(ASSIGNMENT): Each entry here needs to be given again exactly.
· · · ·
/-- An instruction that acts as the oldest has issued nevertheless: it has its sources, and what R248, R254, R219 and R147 make it wait for. -/
def Ahead.issued (p : Ahead) (i : Instr) (waits : Bool) : Bool :=
  let room (n : Nat) : Bool := p.ghost.bufferRoom n
  let c := p.ghost.core
  !p.lacks i && match i with
    | .gqpop .. | .gqpops .. | .msgrecv .. => !waits
    | .gqpush _ ta .. => room (c.tr ta).size
    | .skupd _ ta _ tk sel => room ((c.tr ta).size + if sel = 1#4 then (c.tr tk).size else 0)
    | .tst .. | .tstx .. => decide ((c.drain.filter DrainEntry.tile).length < 4)
    | _ => true

/-- Behind an instruction: none where nothing more may issue. -/
def Ahead.pass (p : Ahead) (i : Instr) (f : State → Host.Outcome State Fault Refusal) : Option Ahead :=
  if p.blocks i || !p.dispatches i then none
  else
    let ends := endingOf f p.ghost
    let after := match f p.ghost with
      | .next u => u
      | _ => p.ghost
    match passingOf i with
    | .stops => none
    | .reads _ =>
      let q := ((p.skip i).unknown i true).queue i
      some { q with unread := q.unread || isLoad i, slots := q.slots + if holdsSlot i then 1 else 0 }
    | .runs =>
      if p.lacks i then
        some ((if ends = .retires then (p.ran i after).unknown i (!p.unrecorded i) else (p.skip i).unknown i false).queue i)
      else match ends with
        | .retires => some (p.ran i after)
        | _ => if engineOf i = 0 then none else some ((p.skip i).unknown i false)
    | .acts fence =>
      if !p.lacks i && !isAtomic i && ends = .retires then
        let q := p.ran i after
        some ((if remaps i then { q with ghost := after.holdRanges false (p.ghost.orderRanges i) } else q).behindActing p.ghost i fence)
      else
        let q := ((p.holdRange i).skip i).unknown i (match i with | .gqpop .. => false | .gqpops .. => false | _ => true)
        let q := if p.issued i (ends == .waits) then q else q.queue i
        let reads := !remaps i || p.ghost.orderRanges i == [(0, 2 ^ 52)]
        some ({ q with unread := q.unread || (isLoad i && reads), slots := q.slots + if holdsSlot i && reads then 1 else 0 }.behindActing
          p.ghost i fence)

/-! ### Reading early -/

/-- The strand's machine with the registers that an instruction reads ahead of its turn. -/
def State.withRegisters (s ghost : State) : State :=
  { s with core := { s.core with
      pc := ghost.core.pc, x := ghost.core.x, t := ghost.core.t, a := ghost.core.a, w := ghost.core.w, h := ghost.core.h, q := ghost.core.q,
      waiting := none, waitFrom := none, early := [] } }

/-- What an instruction does when it reads: LDA's acquire comes after it (R117). -/
def readOf (i : Instr) (f : State → Host.Outcome State Fault Refusal) : State → Host.Outcome State Fault Refusal :=
  match i with
  | .lda xd xa imm size sx scope => fun s => s.finish (s.ldaRead xd xa imm size sx scope)
  | _ => f

/-- Whether an instruction that reads when it issues may issue (R116, R145, R221, R241, R250, R350): it has dispatched and its sources are
known; no older range, no fence, no older post on its record, no older instruction of its channel or, at the post port, one that has not issued,
stands before it; and it waits for nothing. -/
def Ahead.ready (p : Ahead) (s : State) (i : Instr) (f : State → Host.Outcome State Fault Refusal) : Bool :=
  let held := match i with
    | .ld .. | .lda .. | .tld .. | .tldx .. => p.loads
    | .skqry _ xa .. | .skstat _ xa _ =>
      let a := (p.ghost.core.xr xa).toNat
      p.loads || p.posts.any fun r => overlap r (a, a + 64)
    | .cpystat _ n => p.chans.contains n.toNat
    | .gqstat _ _ _ sel => sel = 0#4 && p.chans.contains 8
    | _ => false
  !p.blocks i && p.dispatches i && !p.lacks i && !p.unrecorded i && !held && !(engineOf i == 6 && p.queued.contains 6) &&
    endingOf f p.ghost == .retires && endingOf f (s.withRegisters p.ghost) == .retires

/-- An early result: what the registers hold when the instruction has read; LDA's acquire is still to come. -/
def earlyOf (i : Instr) (after : Nat) (u : State) : Early :=
  { after := after
    done := true
    acq := match i with
      | .lda _ _ _ _ _ scope => some scope.toNat
      | _ => none
    xs := ((resultsOf i).filter fun r => r.1 == 0).map fun r => (BitVec.ofNat 6 r.2, u.core.xr (BitVec.ofNat 6 r.2))
    ts := ((resultsOf i).filter fun r => r.1 == 1).map fun r => (BitVec.ofNat 5 r.2, u.core.tr (BitVec.ofNat 5 r.2)) }

/-- An instruction has read: its result stays with the core, and what its read left in the stash and the caches stands. -/
def State.readEarly (s u : State) (e : Early) : State :=
  { u with core := { s.core with stash := u.core.stash, passed := u.core.passed, early := s.core.early ++ [e] } }

/-- The acquire that an instruction performs once it has read or taken its entry, before it is the oldest (R248, R254, R290, R295): at the
head an instruction of R354's list performs its own. -/
def acquireOf (i : Instr) : Option Nat :=
  match i with
  | .acq scope => some scope.toNat
  | .gqpop _ _ _ _ acq scope | .gqpops _ _ _ acq scope | .msgrecv _ _ acq scope => if acq then some scope.toNat else none
  | _ => none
· · · ·
(EXERCISE OUTPUT):
/-- An instruction that acts as the oldest has issued nevertheless: it has its sources, and what R248, R254, R219 and R147 make it wait for. -/
def Ahead.issued (p : Ahead) (i : Instr) (waits : Bool) : Bool :=
  let room (n : Nat) : Bool := p.ghost.bufferRoom n
  let c := p.ghost.core
  !p.lacks i && match i with
    | .gqpop .. | .gqpops .. | .msgrecv .. => !waits
    | .gqpush _ ta .. => room (c.tr ta).size
    | .skupd _ ta _ tk sel => room ((c.tr ta).size + if sel = 1#4 then (c.tr tk).size else 0)
    | .tst .. | .tstx .. => decide ((c.drain.filter DrainEntry.tile).length < 4)
    | _ => true

/-- Behind an instruction: none where nothing more may issue. -/
def Ahead.pass (p : Ahead) (i : Instr) (f : State → Host.Outcome State Fault Refusal) : Option Ahead :=
  if p.blocks i || !p.dispatches i then none
  else
    let ends := endingOf f p.ghost
    let after := match f p.ghost with
      | .next u => u
      | _ => p.ghost
    match passingOf i with
    | .stops => none
    | .reads _ =>
      let q := ((p.skip i).unknown i true).queue i
      some { q with unread := q.unread || isLoad i, slots := q.slots + if holdsSlot i then 1 else 0 }
    | .runs =>
      if p.lacks i then
        some ((if ends = .retires then (p.ran i after).unknown i (!p.unrecorded i) else (p.skip i).unknown i false).queue i)
      else match ends with
        | .retires => some (p.ran i after)
        | _ => if engineOf i = 0 then none else some ((p.skip i).unknown i false)
    | .acts fence =>
      if !p.lacks i && !isAtomic i && ends = .retires then
        let q := p.ran i after
        some ((if remaps i then { q with ghost := after.holdRanges false (p.ghost.orderRanges i) } else q).behindActing p.ghost i fence)
      else
        let q := ((p.holdRange i).skip i).unknown i (match i with | .gqpop .. => false | .gqpops .. => false | _ => true)
        let q := if p.issued i (ends == .waits) then q else q.queue i
        let reads := !remaps i || p.ghost.orderRanges i == [(0, 2 ^ 52)]
        some ({ q with unread := q.unread || (isLoad i && reads), slots := q.slots + if holdsSlot i && reads then 1 else 0 }.behindActing
          p.ghost i fence)

/-! ### Reading early -/

/-- The strand's machine with the registers that an instruction reads ahead of its turn. -/
def State.withRegisters (s ghost : State) : State :=
  { s with core := { s.core with
      pc := ghost.core.pc, x := ghost.core.x, t := ghost.core.t, a := ghost.core.a, w := ghost.core.w, h := ghost.core.h, q := ghost.core.q,
      waiting := none, waitFrom := none, early := [] } }

/-- What an instruction does when it reads: LDA's acquire comes after it (R117). -/
def readOf (i : Instr) (f : State → Host.Outcome State Fault Refusal) : State → Host.Outcome State Fault Refusal :=
  match i with
  | .lda xd xa imm size sx scope => fun s => s.finish (s.ldaRead xd xa imm size sx scope)
  | _ => f

/-- Whether an instruction that reads when it issues may issue (R116, R145, R221, R241, R250, R350): it has dispatched and its sources are
known; no older range, no fence, no older post on its record, no older instruction of its channel or, at the post port, one that has not issued,
stands before it; and it waits for nothing. -/
def Ahead.ready (p : Ahead) (s : State) (i : Instr) (f : State → Host.Outcome State Fault Refusal) : Bool :=
  let held := match i with
    | .ld .. | .lda .. | .tld .. | .tldx .. => p.loads
    | .skqry _ xa .. | .skstat _ xa _ =>
      let a := (p.ghost.core.xr xa).toNat
      p.loads || p.posts.any fun r => overlap r (a, a + 64)
    | .cpystat _ n => p.chans.contains n.toNat
    | .gqstat _ _ _ sel => sel = 0#4 && p.chans.contains 8
    | _ => false
  !p.blocks i && p.dispatches i && !p.lacks i && !p.unrecorded i && !held && !(engineOf i == 6 && p.queued.contains 6) &&
    endingOf f p.ghost == .retires && endingOf f (s.withRegisters p.ghost) == .retires

/-- An early result: what the registers hold when the instruction has read; LDA's acquire is still to come. -/
def earlyOf (i : Instr) (after : Nat) (u : State) : Early :=
  { after := after
    done := true
    acq := match i with
      | .lda _ _ _ _ _ scope => some scope.toNat
      | _ => none
    xs := ((resultsOf i).filter fun r => r.1 == 0).map fun r => (BitVec.ofNat 6 r.2, u.core.xr (BitVec.ofNat 6 r.2))
    ts := ((resultsOf i).filter fun r => r.1 == 1).map fun r => (BitVec.ofNat 5 r.2, u.core.tr (BitVec.ofNat 5 r.2)) }

/-- An instruction has read: its result stays with the core, and what its read left in the stash and the caches stands. -/
def State.readEarly (s u : State) (e : Early) : State :=
  { u with core := { s.core with stash := u.core.stash, passed := u.core.passed, early := s.core.early ++ [e] } }

/-- The acquire that an instruction performs once it has read or taken its entry, before it is the oldest (R248, R254, R290, R295): at the
head an instruction of R354's list performs its own. -/
def acquireOf (i : Instr) : Option Nat :=
  match i with
  | .acq scope => some scope.toNat
  | .gqpop _ _ _ _ acq scope | .gqpops _ _ _ acq scope | .msgrecv _ _ acq scope => if acq then some scope.toNat else none
  | _ => none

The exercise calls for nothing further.